=== Task requirements ===
The answer must consist of every record below, reproduced exactly.

(Collected data entries)

....................

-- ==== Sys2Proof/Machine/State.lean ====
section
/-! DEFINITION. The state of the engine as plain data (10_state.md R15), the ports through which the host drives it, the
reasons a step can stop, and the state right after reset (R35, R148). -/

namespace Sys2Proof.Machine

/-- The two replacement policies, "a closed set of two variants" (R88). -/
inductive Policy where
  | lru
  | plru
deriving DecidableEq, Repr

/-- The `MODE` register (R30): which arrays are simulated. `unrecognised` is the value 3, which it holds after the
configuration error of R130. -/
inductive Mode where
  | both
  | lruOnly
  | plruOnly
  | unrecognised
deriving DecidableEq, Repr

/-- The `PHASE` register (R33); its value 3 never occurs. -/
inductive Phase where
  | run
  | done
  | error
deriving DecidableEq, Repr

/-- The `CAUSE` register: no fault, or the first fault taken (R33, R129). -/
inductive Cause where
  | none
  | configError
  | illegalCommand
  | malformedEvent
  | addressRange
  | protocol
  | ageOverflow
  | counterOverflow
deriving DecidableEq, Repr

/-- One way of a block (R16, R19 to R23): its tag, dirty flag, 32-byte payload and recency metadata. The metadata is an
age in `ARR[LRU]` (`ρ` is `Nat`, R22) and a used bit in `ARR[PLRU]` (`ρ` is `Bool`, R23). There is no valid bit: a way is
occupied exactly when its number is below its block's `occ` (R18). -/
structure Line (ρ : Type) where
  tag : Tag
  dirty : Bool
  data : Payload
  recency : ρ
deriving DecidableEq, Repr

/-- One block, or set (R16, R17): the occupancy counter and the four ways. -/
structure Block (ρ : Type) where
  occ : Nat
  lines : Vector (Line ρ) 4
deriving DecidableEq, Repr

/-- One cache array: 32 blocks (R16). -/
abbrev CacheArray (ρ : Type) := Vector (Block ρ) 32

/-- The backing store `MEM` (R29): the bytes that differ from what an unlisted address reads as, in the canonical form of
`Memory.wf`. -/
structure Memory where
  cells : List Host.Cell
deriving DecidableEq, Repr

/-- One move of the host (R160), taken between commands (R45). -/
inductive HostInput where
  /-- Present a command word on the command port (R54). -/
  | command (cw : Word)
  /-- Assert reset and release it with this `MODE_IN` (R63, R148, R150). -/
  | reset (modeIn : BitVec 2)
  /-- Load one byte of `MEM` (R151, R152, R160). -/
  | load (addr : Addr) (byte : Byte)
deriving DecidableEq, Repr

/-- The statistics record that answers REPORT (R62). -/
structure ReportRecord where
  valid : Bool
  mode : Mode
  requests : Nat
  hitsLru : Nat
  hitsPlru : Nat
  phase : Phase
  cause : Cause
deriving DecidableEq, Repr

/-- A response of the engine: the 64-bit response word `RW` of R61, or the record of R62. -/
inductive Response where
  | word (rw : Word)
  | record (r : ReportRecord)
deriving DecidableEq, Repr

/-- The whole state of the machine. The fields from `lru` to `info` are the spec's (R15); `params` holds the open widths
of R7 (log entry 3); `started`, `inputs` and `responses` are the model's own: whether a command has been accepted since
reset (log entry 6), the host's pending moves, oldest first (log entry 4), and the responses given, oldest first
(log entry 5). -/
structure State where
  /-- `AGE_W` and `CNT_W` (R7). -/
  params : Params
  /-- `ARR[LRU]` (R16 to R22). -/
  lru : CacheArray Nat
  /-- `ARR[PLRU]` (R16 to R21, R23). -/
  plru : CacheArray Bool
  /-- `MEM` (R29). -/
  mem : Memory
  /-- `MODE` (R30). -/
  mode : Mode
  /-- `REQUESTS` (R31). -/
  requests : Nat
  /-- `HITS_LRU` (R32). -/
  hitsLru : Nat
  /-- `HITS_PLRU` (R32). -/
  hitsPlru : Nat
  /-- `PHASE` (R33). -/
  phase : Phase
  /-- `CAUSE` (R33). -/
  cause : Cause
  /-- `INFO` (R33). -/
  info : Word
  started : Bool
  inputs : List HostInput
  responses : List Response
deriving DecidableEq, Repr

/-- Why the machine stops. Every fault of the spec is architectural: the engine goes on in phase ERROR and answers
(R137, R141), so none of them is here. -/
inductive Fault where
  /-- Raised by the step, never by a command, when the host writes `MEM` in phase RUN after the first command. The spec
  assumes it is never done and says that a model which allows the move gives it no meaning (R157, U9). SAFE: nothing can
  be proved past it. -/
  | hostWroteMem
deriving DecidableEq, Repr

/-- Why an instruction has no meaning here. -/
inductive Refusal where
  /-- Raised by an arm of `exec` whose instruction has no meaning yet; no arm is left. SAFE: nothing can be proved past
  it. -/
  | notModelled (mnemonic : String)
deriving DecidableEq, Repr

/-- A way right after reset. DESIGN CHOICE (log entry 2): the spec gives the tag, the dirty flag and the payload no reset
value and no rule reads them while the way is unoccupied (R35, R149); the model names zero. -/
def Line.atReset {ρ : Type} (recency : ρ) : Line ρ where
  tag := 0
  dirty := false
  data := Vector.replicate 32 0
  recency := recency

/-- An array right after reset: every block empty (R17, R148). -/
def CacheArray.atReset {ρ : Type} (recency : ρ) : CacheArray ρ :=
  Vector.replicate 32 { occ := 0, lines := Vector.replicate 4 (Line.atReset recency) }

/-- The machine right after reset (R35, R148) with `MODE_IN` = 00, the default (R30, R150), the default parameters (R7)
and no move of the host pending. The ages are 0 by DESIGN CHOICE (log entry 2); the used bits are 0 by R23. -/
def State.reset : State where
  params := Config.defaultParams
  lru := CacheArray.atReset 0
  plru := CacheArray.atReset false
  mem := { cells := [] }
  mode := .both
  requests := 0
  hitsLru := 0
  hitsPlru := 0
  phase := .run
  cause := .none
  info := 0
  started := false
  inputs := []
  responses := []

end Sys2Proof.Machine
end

....................

=== Answer ===
-- ==== Sys2Proof/Machine/State.lean ====
section
/-! DEFINITION. The state of the engine as plain data (10_state.md R15), the ports through which the host drives it, the
reasons a step can stop, and the state right after reset (R35, R148). -/

namespace Sys2Proof.Machine

/-- The two replacement policies, "a closed set of two variants" (R88). -/
inductive Policy where
  | lru
  | plru
deriving DecidableEq, Repr

/-- The `MODE` register (R30): which arrays are simulated. `unrecognised` is the value 3, which it holds after the
configuration error of R130. -/
inductive Mode where
  | both
  | lruOnly
  | plruOnly
  | unrecognised
deriving DecidableEq, Repr

/-- The `PHASE` register (R33); its value 3 never occurs. -/
inductive Phase where
  | run
  | done
  | error
deriving DecidableEq, Repr

/-- The `CAUSE` register: no fault, or the first fault taken (R33, R129). -/
inductive Cause where
  | none
  | configError
  | illegalCommand
  | malformedEvent
  | addressRange
  | protocol
  | ageOverflow
  | counterOverflow
deriving DecidableEq, Repr

/-- One way of a block (R16, R19 to R23): its tag, dirty flag, 32-byte payload and recency metadata. The metadata is an
age in `ARR[LRU]` (`ρ` is `Nat`, R22) and a used bit in `ARR[PLRU]` (`ρ` is `Bool`, R23). There is no valid bit: a way is
occupied exactly when its number is below its block's `occ` (R18). -/
structure Line (ρ : Type) where
  tag : Tag
  dirty : Bool
  data : Payload
  recency : ρ
deriving DecidableEq, Repr

/-- One block, or set (R16, R17): the occupancy counter and the four ways. -/
structure Block (ρ : Type) where
  occ : Nat
  lines : Vector (Line ρ) 4
deriving DecidableEq, Repr

/-- One cache array: 32 blocks (R16). -/
abbrev CacheArray (ρ : Type) := Vector (Block ρ) 32

/-- The backing store `MEM` (R29): the bytes that differ from what an unlisted address reads as, in the canonical form of
`Memory.wf`. -/
structure Memory where
  cells : List Host.Cell
deriving DecidableEq, Repr

/-- One move of the host (R160), taken between commands (R45). -/
inductive HostInput where
  /-- Present a command word on the command port (R54). -/
  | command (cw : Word)
  /-- Assert reset and release it with this `MODE_IN` (R63, R148, R150). -/
  | reset (modeIn : BitVec 2)
  /-- Load one byte of `MEM` (R151, R152, R160). -/
  | load (addr : Addr) (byte : Byte)
deriving DecidableEq, Repr

/-- The statistics record that answers REPORT (R62). -/
structure ReportRecord where
  valid : Bool
  mode : Mode
  requests : Nat
  hitsLru : Nat
  hitsPlru : Nat
  phase : Phase
  cause : Cause
deriving DecidableEq, Repr

/-- A response of the engine: the 64-bit response word `RW` of R61, or the record of R62. -/
inductive Response where
  | word (rw : Word)
  | record (r : ReportRecord)
deriving DecidableEq, Repr

/-- The whole state of the machine. The fields from `lru` to `info` are the spec's (R15); `params` holds the open widths
of R7 (log entry 3); `started`, `inputs` and `responses` are the model's own: whether a command has been accepted since
reset (log entry 6), the host's pending moves, oldest first (log entry 4), and the responses given, oldest first
(log entry 5). -/
structure State where
  /-- `AGE_W` and `CNT_W` (R7). -/
  params : Params
  /-- `ARR[LRU]` (R16 to R22). -/
  lru : CacheArray Nat
  /-- `ARR[PLRU]` (R16 to R21, R23). -/
  plru : CacheArray Bool
  /-- `MEM` (R29). -/
  mem : Memory
  /-- `MODE` (R30). -/
  mode : Mode
  /-- `REQUESTS` (R31). -/
  requests : Nat
  /-- `HITS_LRU` (R32). -/
  hitsLru : Nat
  /-- `HITS_PLRU` (R32). -/
  hitsPlru : Nat
  /-- `PHASE` (R33). -/
  phase : Phase
  /-- `CAUSE` (R33). -/
  cause : Cause
  /-- `INFO` (R33). -/
  info : Word
  started : Bool
  inputs : List HostInput
  responses : List Response
deriving DecidableEq, Repr

/-- Why the machine stops. Every fault of the spec is architectural: the engine goes on in phase ERROR and answers
(R137, R141), so none of them is here. -/
inductive Fault where
  /-- Raised by the step, never by a command, when the host writes `MEM` in phase RUN after the first command. The spec
  assumes it is never done and says that a model which allows the move gives it no meaning (R157, U9). SAFE: nothing can
  be proved past it. -/
  | hostWroteMem
deriving DecidableEq, Repr

/-- Why an instruction has no meaning here. -/
inductive Refusal where
  /-- Raised by an arm of `exec` whose instruction has no meaning yet; no arm is left. SAFE: nothing can be proved past
  it. -/
  | notModelled (mnemonic : String)
deriving DecidableEq, Repr

/-- A way right after reset. DESIGN CHOICE (log entry 2): the spec gives the tag, the dirty flag and the payload no reset
value and no rule reads them while the way is unoccupied (R35, R149); the model names zero. -/
def Line.atReset {ρ : Type} (recency : ρ) : Line ρ where
  tag := 0
  dirty := false
  data := Vector.replicate 32 0
  recency := recency

/-- An array right after reset: every block empty (R17, R148). -/
def CacheArray.atReset {ρ : Type} (recency : ρ) : CacheArray ρ :=
  Vector.replicate 32 { occ := 0, lines := Vector.replicate 4 (Line.atReset recency) }

/-- The machine right after reset (R35, R148) with `MODE_IN` = 00, the default (R30, R150), the default parameters (R7)
and no move of the host pending. The ages are 0 by DESIGN CHOICE (log entry 2); the used bits are 0 by R23. -/
def State.reset : State where
  params := Config.defaultParams
  lru := CacheArray.atReset 0
  plru := CacheArray.atReset false
  mem := { cells := [] }
  mode := .both
  requests := 0
  hitsLru := 0
  hitsPlru := 0
  phase := .run
  cause := .none
  info := 0
  started := false
  inputs := []
  responses := []

end Sys2Proof.Machine
end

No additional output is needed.